I sent my male cat to friends in Quebec to raise him ... I don't want him to be fixed ... his new family don't mind that he mates but they don't want kittens ... can anyone help me find an infertile female to adopt for him? i mean i want a female who mates, or can allow him to mate with him but she's infertile (cannot get pregnant) ... does anyone has this female for sale or adoption? It can be from any breed, not necessarily the same as his breed ... would u help me find her? i know he can mate with someone else's female and we don't have to worry about the kittens but i'd prefer an infertile female so that she can live with him and he can mate with her whenever he wants ... the family who has the cat now is a very good family and they will give her enough care .. i sent them my male coz i know how much they love cats ... can anyone help me?


----------



## Heidi n Q (Nov 22, 2006)

*cough* irresponsible *cough*

I am very, very sorry, but this has to be one of The Most Ignorant Things I've ever heard. What is the POINT of having a male cat whom you want to be able to breed, but you do not want to have any kittens from? You think it is okay for him to go out and breed *anything* outdoors, because it is someone *_else's problem_* if the cat gets pregnant? What if that bred female cat is young? Homeless? Feral? Has genetic defects? Your male has to *fight* other tomcats and risk getting deadly diseases and life-threatening abcesses?

The problem with leaving cats entire (_un-spayed/neutered_) is not only one of the dangers encountered when roaming for mates, pregnancy, birthing and raising litters in our world that has a cat overpopulation problem and are euthanized every day in staggering numbers in shelters everywhere...but also one of hormones controlling their bodies and instinct demanding specific behaviors from them in a never-ending cycle. This also increases their risk for specific cancers, specifically because of the hormones regularly changing their bodies back/forth. Cancers of the sex organs; testes, uterus, cervix and mammary glands.

Best of luck to you, but I would certainly *not* assist you in your search because I do not agree with your plan.
Heidi


----------



## donnanaguib (Mar 17, 2009)

I think it's very very impolite on your part to use the word "ignorant" to describe me ... plus, my cat doesn't go out to hurt the young feral cat you are talking about, so you are the ignorant one who speaks without knowing much about the topic ... why do u talk about neutering in the breeding section of the forum ... it's the breeding section where those who already decided to breed log in ... Additionally, my cat is of a breed that doesn't exist in Canada, and even the vet who saw him told them that's the first time for her to see this breed ... and the mom of the family who took him, told me that she "NEVER" saw a cat like him before ... add to the fact that he's of a breed that doesn't exist there, add the fact that he's VERY pretty and i am sure his kittens would be desired and won't go to the streets and shelters like u mentioned /// Ms. Heidi n, we are supposed to be here for a give and talk dialogue, not to fight and hurt one another ... please, next time save your PRECIOUS efforts and don't reply to my topics .. thank you

Note: the above-mentioned reply is for Ms. Heidi ONLY and i am waiting for any beneficial replies from other members ... will be happy to hear from you


----------



## Heidi n Q (Nov 22, 2006)

donnanaguib said:


> I think it's very very impolite on your part to use the word "ignorant" to describe me...

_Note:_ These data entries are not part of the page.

-- ==== Sys2Proof/Machine/Frames.lean ====
section
/-! DEFINITION. Received frames: tag check, duplicates, role check, TACK, delivery to the units; the ends of transactions
(R417, R421 to R425, R433). -/
namespace Sys2Proof.Machine

/-! ### Role checks (R424, R455, R485) -/

/-- What the link layer decides of a new frame. -/
inductive FrameVerdict where
  | pass
  | stale (epoch : Nat)
  | hold (epoch : Nat)
  | version
  deriving DecidableEq, Repr

/-- Compare an epoch with the role's: equal, newer by 1 to 255, or a mismatch. -/
def cmpEpoch (own e : Nat) : FrameVerdict :=
  let d := (e + 2 ^ 16 - own % 2 ^ 16) % 2 ^ 16
  if d = 0 then .pass else if d < 256 then .hold own else .stale own

/-- Epochs of this controller's layer-group-host role: its kind-1 roles and its claims (R492). -/
def ownHostEpochs (s : State) : List Nat :=
  ((rolesOf s 1).filter (·.device = s.device)).map (·.epoch) ++ ((s.mir.claims.filter (·.claimer = s.device)).map (·.epoch))

/-- The check against any epoch of the layer-group-host role. -/
def cmpHost (s : State) (e : Nat) : FrameVerdict :=
  let l := ownHostEpochs s
  if l.contains e then .pass else match l.head? with | some own => cmpEpoch own e | none => .stale 0

/-- The check of a mirror message (R485): where no shadow of the sender's is held any more, STALE_ROLE, with the home_epoch of the
session where this controller is its home now (R424, R493). -/
def cmpMirror (s : State) (src : Nat) (h : MirrorHdr) (b : MirrorBody) : FrameVerdict :=
  match b with
  | .open_ _ _ => .pass
  | .ack =>
    if h.layers then cmpHost s h.epoch else match mirLink s h.handle true with | some l => cmpEpoch l.epoch h.epoch | none => .pass
  | _ =>
    let shadow : Option Nat := (shadowOf s h.handle).bind fun d => (d.roles.find? fun r => r.home = !h.layers && r.sender = src).map (·.epoch)
    let gone : FrameVerdict := .stale (if h.layers then 0 else match sessOf s h.handle with | some x => if x.guest then 0 else x.homeEpoch | none => 0)
    match shadow, mirLink s h.handle (!h.layers) with
    | some e, _ => cmpEpoch e h.epoch
    | none, some l => if l.dev = src then (if h.layers then cmpHost s h.epoch else cmpEpoch l.epoch h.epoch) else gone
    | none, none => gone

/-- The role check of a message (R424). -/
def roleCheck (s : State) (src : Nat) (m : Msg) : FrameVerdict :=
  if !typeDefined (msgType m) then .version
  else match m with
  | .undefined _ _ => .version
  | .atnQkv q =>
    match layerHost s (hSerial q.handle) q.layer with
    | some (d, e) => if d = s.device then cmpEpoch e q.epoch else .stale ((ownHostEpochs s).headD 0)
    | none => .stale ((ownHostEpochs s).headD 0)
  | .invReq r => cmpHost s r.epoch
  | .trunkReq r => cmpHost s r.epoch
  | .logits m _ =>
    match sessOf s m.handle with
    | some x => if x.guest then .stale x.homeEpoch else cmpEpoch x.homeEpoch m.epoch
    | none => .stale 0
  | .vsrReq r =>
    match shardRole s r.shard with
    | some o => if o.device = s.device then cmpEpoch o.epoch r.epoch else .stale 0
    | none => .stale 0
  | .rm r =>
    if r.type = 0x83 || r.pool = 0xFFFF then .pass
    else match (rolesOf s 4).find? fun o => o.key = r.pool && o.device = s.device with
      | some o => cmpEpoch o.epoch r.epoch
      | none => .stale 0
  | .mirror h b => cmpMirror s src h b
  | _ => .pass

/-! ### Delivery -/

/-- A message goes to its unit; during a save only an STP_SEAL does (R543). -/
def deliver (s : State) (port src : Nat) (m : Msg) : State :=
  if s.clk.phase = .saving && !(match m with | .stpSeal _ => true | _ => false) then s else
  match m with
  | .stpDesc d => namingAll (d.entries.map (·.handle)) (fun s => takeDesc s d) s
  | .stpPrepared m => takePrepared s m
  | .stpSeal m => if m.mirror then sealMirror s m else sealParticipant s m
  | .stpSealAck m => sealAck s m
  | .stpKilled m => takeKilled s m
  | .stpAbort m => takeAbort s m
  | .stpDone m => takeDone s m
  | .semReq op sub sem cls => takeSemReq s src op sub sem cls
  | .atnQkv q => naming q.handle (fun s => takeQkv s (portHalf port) q) s
  | .dlgBlock m => takeDlgBlock s (portHalf port) m
  | .dlgOut m => takeDlgOut s m
  | .mirror h b =>
    match b with
    | .open_ d toks => takeOpen s h d toks
    | .ack => takeAck s h
    | .sync v bytes => anySync s h v bytes
    | b => toShadow s h b
  | .lostReport lost link => lostReport s lost src link
  | .roleClaim lost epoch first last m i => takeClaim s src lost epoch first last m i
  | .trunkReq r => if r.op = 1 then takeReqCut s r else if r.op = 2 then takeReqAbort s r else emit s (.handed src m)
  | .trunkRsp q => if q.op = 3 then restAnswer s q else cutAnswer s q
  | .vsrReq r => takeVsrReq s r
  | .vsrRsp r => takeVsrRsp s r
  | .invReq r => if r.op = 1 then takeProbe s r else if r.op = 2 then takeCommit s r else if r.op = 3 then takePublish s r else takeWithdraw s r
  | .invRsp r => takeInvRsp s src r
  | .logits m rsv => naming m.handle (fun s => takeLogits s m rsv) s
  | .rm m => takeRm s m false
  | .rmAck a => takeRmAck s a
  | _ => s

/-- The session whose shadow a message may promote before its role check. -/
def nameFirst (s : State) (m : Msg) : State :=
  match m with
  | .atnQkv q => promoteIfLost s q.handle
  | .logits m _ => promoteIfLost s m.handle
  | _ => s

/-! ### TACK (R423) -/

/-- Length of a TACK message. -/
def tackLen (l : List TackEntry) : Nat := 8 * l.length

/-- An unsent TACK to a device with room. -/
def tackRoom (src : Nat) (i : EgItem) : Bool :=
  match i.body with
  | .frame f => i.sent = 0 && f.dst = src && (match f.body with | .tack l => decide (l.length < 32) | _ => false)
  | _ => false

/-- A queue entry with one more TACK entry. -/
def addTack (e : TackEntry) (i : EgItem) : EgItem :=
  match i.body with
  | .frame f =>
    match f.body with
    | .tack l =>
      let f := { f with body := .tack (l ++ [e]), length := tackLen (l ++ [e]) }
      { i with body := .frame f, flits := if i.flits = 1 then frameFlits f else i.flits }
    | _ => i
  | _ => i

/-- Queue 0 of a port. -/
def queueZero (s : State) (port : Nat) : List EgItem := if port < 48 then tget [] (lnkOf s port).queues 0 else tget [] (ethOf s (port - 48)).queues 0

/-- Replace queue 0 of a port. -/
def setQueueZero (s : State) (port : Nat) (q : List EgItem) : State :=
  if port < 48 then modLnk s port fun l => { l with queues := tset l.queues 0 q }
  else modEth s (port - 48) fun e => { e with queues := tset e.queues 0 q }

/-- Answer a transaction: entry of an unsent TACK to the device, or a new TACK. -/
def sendTack (s : State) (src txid : Nat) (st : Status) (detail : Nat) : State :=
  let e : TackEntry := ⟨txid, st, detail % 2 ^ 16⟩
  let (s, p) := choosePort s src 0 0 none
  match p with
  | none => s
  | some port =>
    if (queueZero s port).any (tackRoom src) then setQueueZero s port (modFirst (tackRoom src) (addTack e) (queueZero s port))
    else
      let f : Frame := { dst := src, src := s.device, vc := 0, demoted := false, phase := false, retx := false, startEpoch := s.startCount % 2 ^ 16,
                         length := 8, txid := 0, body := .tack [e] }
      enqueueFrame s port f none none none

/-! ### Windows (R422) -/

/-- Record a decision, keeping the 4,096 highest transactions. -/
def markTx (w : Window) (txid : Nat) (v : Option (Status × Nat)) : Window :=
  let high := if serialLt 32 w.high txid then txid else w.high
  let marks := w.marks.filter fun m => m.1 ≠ txid && decide ((high + 2 ^ 32 - m.1) % 2 ^ 32 < 4096)
  { w with high := high, marks := marks ++ [(txid, v)] }

/-- Set what is recorded of a transaction of a source. -/
def recordTx (s : State) (src start txid : Nat) (v : Option (Status × Nat)) : State :=
  let w : Window := match tget? s.link.windows src with
    | some w => if w.startEpoch = start then w else { startEpoch := start, high := txid }
    | none => { startEpoch := start, high := txid }
  { s with link := { s.link with windows := tset s.link.windows src (markTx w txid v) } }

/-- End the decision of a frame: status recorded, TACK, and delivery when it is OK. -/
def finishFrame (s : State) (port : Nat) (f : Frame) (m : Msg) (st : Status) (detail : Nat) : State :=
  let s := sendTack (recordTx s f.src f.startEpoch f.txid (some (st, detail))) f.src f.txid st detail
  if st = .ok then deliver s port f.src m else s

I did not use the term ignorant to "describe" you. I said it [your plan] was one of the most ignorant things I'd ever heard. That is a crucial difference.
ig·no·rant (ignr-ent)
adj.
1. Lacking education or knowledge.
2. Showing or arising from a lack of education or knowledge: an ignorant mistake.
3. Unaware or uninformed.




donnanaguib said:


> ...plus, my cat doesn't go out to hurt the young feral cat you are talking about, so you are the ignorant one who speaks without knowing much about the topic...


Hmm. Lets discuss '_ignorance of the topic_' for a moment: If your cat, who doesn't even live with you, is allowed outside unsupervised...then you have absolutely no idea *what* he is doing...and that includes 'hurting' other cats. 
I know that. You, it appears, do not. 
As for 'young ferals' and 'being hurt', I brought this up because if your cat is allowed outside to breed unsupervised, if he *does* breed a young feral cat...what responsible person is going to be around to help her or her litter if she has trouble with their birth or difficulty raising them? If no one is there to help if/when they are in trouble, they will die. That is a direct result of irresponsible and indiscriminate breeding.
I know that. You, it appears, do not.
Please show me where I was ignorant and how much I don't know about the topic? 
..._because I believe I am fairly knowledgeable; having trapped, fostered, tamed and socialized-for-adoption numerous cats/kittens who were feral or dumped and then found around my rural property. These are only the cats I've found on MY property, in a very short section of the road I live on. I am not naive enough to believe this doesn't happen all over and I know people like me are not very common. Because of this, there are many, many more feral and abandoned cats/kittens who do not have someone to advocate for them, and I feel if you allow your cat outside to breed indiscriminately...then he, and you, are contributing to the problems that I try to "fix" every time I trap and take in a cat to help it find a better life than dying alone and unloved in a feral or abandoned existence._




donnanaguib said:


> why do u talk about neutering in the breeding section of the forum ... it's the breeding section where those who already decided to breed log in ...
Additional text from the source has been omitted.